Data to examine Block Start
theorem State.frcReadQ_ok (s : State) (a : Nat) (hs : s.Ok orig) :
    ∀ r, State.frcRead? s a = some r → r.2.Ok orig := by
  intro r hr
  unfold State.frcRead? at hr
  split at hr
  · cases hr; exact State.latchHi_ok _ _ _ hs
  · split at hr
    · cases hr; exact State.latchHi_ok _ _ _ hs
    · split at hr
      · cases hr; exact State.latchHi_ok _ _ _ hs
      · split at hr
        · cases hr; exact State.latchHi_ok _ _ _ hs
        · split at hr
          · cases hr; exact State.latchHi_ok _ _ _ hs
          · cases hr

theorem State.readEff_ok (s : State) (m : Master) (a : Nat) (ev : Nat) (hs : s.Ok orig) :
    (State.readEff s m a ev).2.Ok orig := by
  have h1 : (s.rcClear m a ev).Ok orig := State.rcClear_ok _ _ _ _ hs
  unfold State.readEff
  split
  · exact State.streamPop_ok _ _ hs
  · refine ite2P_ok hs (ite2P_ok hs (ite2P_ok hs ?_))
    split
    · exact State.frcReadQ_ok _ _ hs _ ‹_›
    · exact ite2P_ok (State.tbSample_ok _ _ _ hs) (ite2P_ok (State.claimRead_ok _ _ _ hs) h1)

theorem State.hostRead_ok (s : State) (m : Master) (a : Nat) (ev : Nat) (hs : s.Ok orig) :
    (State.hostRead s m a ev).2.Ok orig := by
  unfold State.hostRead
  try dsimp only
  repeat' (first
    | with_reducible assumption
    | with_reducible apply State.guardR_ok
    | with_reducible apply State.readEff_ok
    | with_reducible apply parts_ok
    | simp only [mk_ok]
    | with_reducible apply iteS_ok
    | intro _
    | split
    | with_reducible apply_assumption
    | dsimp only)

theorem State.updHspi_ok (s : State) (f : Hspi → Hspi) (hs : s.Ok orig) :
    (State.updHspi s f).Ok orig := by
  unfold State.updHspi
  try dsimp only
  repeat' (first
    | with_reducible assumption
    | with_reducible apply parts_ok
    | simp only [mk_ok]
    | with_reducible apply iteS_ok
    | intro _
    | split
    | with_reducible apply_assumption
    | dsimp only)

theorem State.hspiDo_ok (s : State) (k : State → Sel → State) (hs : s.Ok orig) (hk : ∀ (a0 : State) (a1 : Sel), a0.Ok orig → (k a0 a1).Ok orig) :
    (State.hspiDo s k).Ok orig := by
  unfold State.hspiDo
  try dsimp only
  repeat' (first
    | with_reducible assumption
    | with_reducible apply State.updHspi_ok
    | with_reducible apply parts_ok
    | simp only [mk_ok]
    | with_reducible apply iteS_ok
    | intro _
    | split
    | with_reducible apply_assumption
    | dsimp only)

theorem readBurst_fold (m : Master) (a : Nat) : ∀ (l : List Nat) (r : List DWord × State), r.2.Ok orig →
    (l.foldl (fun (r : List DWord × State) k =>
      let x := r.2.hostRead m (burstAddr a k)
      (r.1 ++ [x.1], x.2)) r).2.Ok orig
  | [], _, h => h
  | k :: l, r, h => readBurst_fold m a l _ (State.hostRead_ok r.2 m (burstAddr a k) 0 h)

theorem State.readBurst_ok (s : State) (m : Master) (a : Nat) (n : Nat) (hs : s.Ok orig) :
    (State.readBurst s m a n).2.Ok orig := readBurst_fold m a _ _ hs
Data to examine Block End
The required output is the complete set of records, reproduced exactly.

Your solution:
theorem State.frcReadQ_ok (s : State) (a : Nat) (hs : s.Ok orig) :
    ∀ r, State.frcRead? s a = some r → r.2.Ok orig := by
  intro r hr
  unfold State.frcRead? at hr
  split at hr
  · cases hr; exact State.latchHi_ok _ _ _ hs
  · split at hr
    · cases hr; exact State.latchHi_ok _ _ _ hs
    · split at hr
      · cases hr; exact State.latchHi_ok _ _ _ hs
      · split at hr
        · cases hr; exact State.latchHi_ok _ _ _ hs
        · split at hr
          · cases hr; exact State.latchHi_ok _ _ _ hs
          · cases hr

theorem State.readEff_ok (s : State) (m : Master) (a : Nat) (ev : Nat) (hs : s.Ok orig) :
    (State.readEff s m a ev).2.Ok orig := by
  have h1 : (s.rcClear m a ev).Ok orig := State.rcClear_ok _ _ _ _ hs
  unfold State.readEff
  split
  · exact State.streamPop_ok _ _ hs
  · refine ite2P_ok hs (ite2P_ok hs (ite2P_ok hs ?_))
    split
    · exact State.frcReadQ_ok _ _ hs _ ‹_›
    · exact ite2P_ok (State.tbSample_ok _ _ _ hs) (ite2P_ok (State.claimRead_ok _ _ _ hs) h1)

theorem State.hostRead_ok (s : State) (m : Master) (a : Nat) (ev : Nat) (hs : s.Ok orig) :
    (State.hostRead s m a ev).2.Ok orig := by
  unfold State.hostRead
  try dsimp only
  repeat' (first
    | with_reducible assumption
    | with_reducible apply State.guardR_ok
    | with_reducible apply State.readEff_ok
    | with_reducible apply parts_ok
    | simp only [mk_ok]
    | with_reducible apply iteS_ok
    | intro _
    | split
    | with_reducible apply_assumption
    | dsimp only)

theorem State.updHspi_ok (s : State) (f : Hspi → Hspi) (hs : s.Ok orig) :
    (State.updHspi s f).Ok orig := by
  unfold State.updHspi
  try dsimp only
  repeat' (first
    | with_reducible assumption
    | with_reducible apply parts_ok
    | simp only [mk_ok]
    | with_reducible apply iteS_ok
    | intro _
    | split
    | with_reducible apply_assumption
    | dsimp only)

theorem State.hspiDo_ok (s : State) (k : State → Sel → State) (hs : s.Ok orig) (hk : ∀ (a0 : State) (a1 : Sel), a0.Ok orig → (k a0 a1).Ok orig) :
    (State.hspiDo s k).Ok orig := by
  unfold State.hspiDo
  try dsimp only
  repeat' (first
    | with_reducible assumption
    | with_reducible apply State.updHspi_ok
    | with_reducible apply parts_ok
    | simp only [mk_ok]
    | with_reducible apply iteS_ok
    | intro _
    | split
    | with_reducible apply_assumption
    | dsimp only)

theorem readBurst_fold (m : Master) (a : Nat) : ∀ (l : List Nat) (r : List DWord × State), r.2.Ok orig →
    (l.foldl (fun (r : List DWord × State) k =>
      let x := r.2.hostRead m (burstAddr a k)
      (r.1 ++ [x.1], x.2)) r).2.Ok orig
  | [], _, h => h
  | k :: l, r, h => readBurst_fold m a l _ (State.hostRead_ok r.2 m (burstAddr a k) 0 h)

theorem State.readBurst_ok (s : State) (m : Master) (a : Nat) (n : Nat) (hs : s.Ok orig) :
    (State.readBurst s m a n).2.Ok orig := readBurst_fold m a _ _ hs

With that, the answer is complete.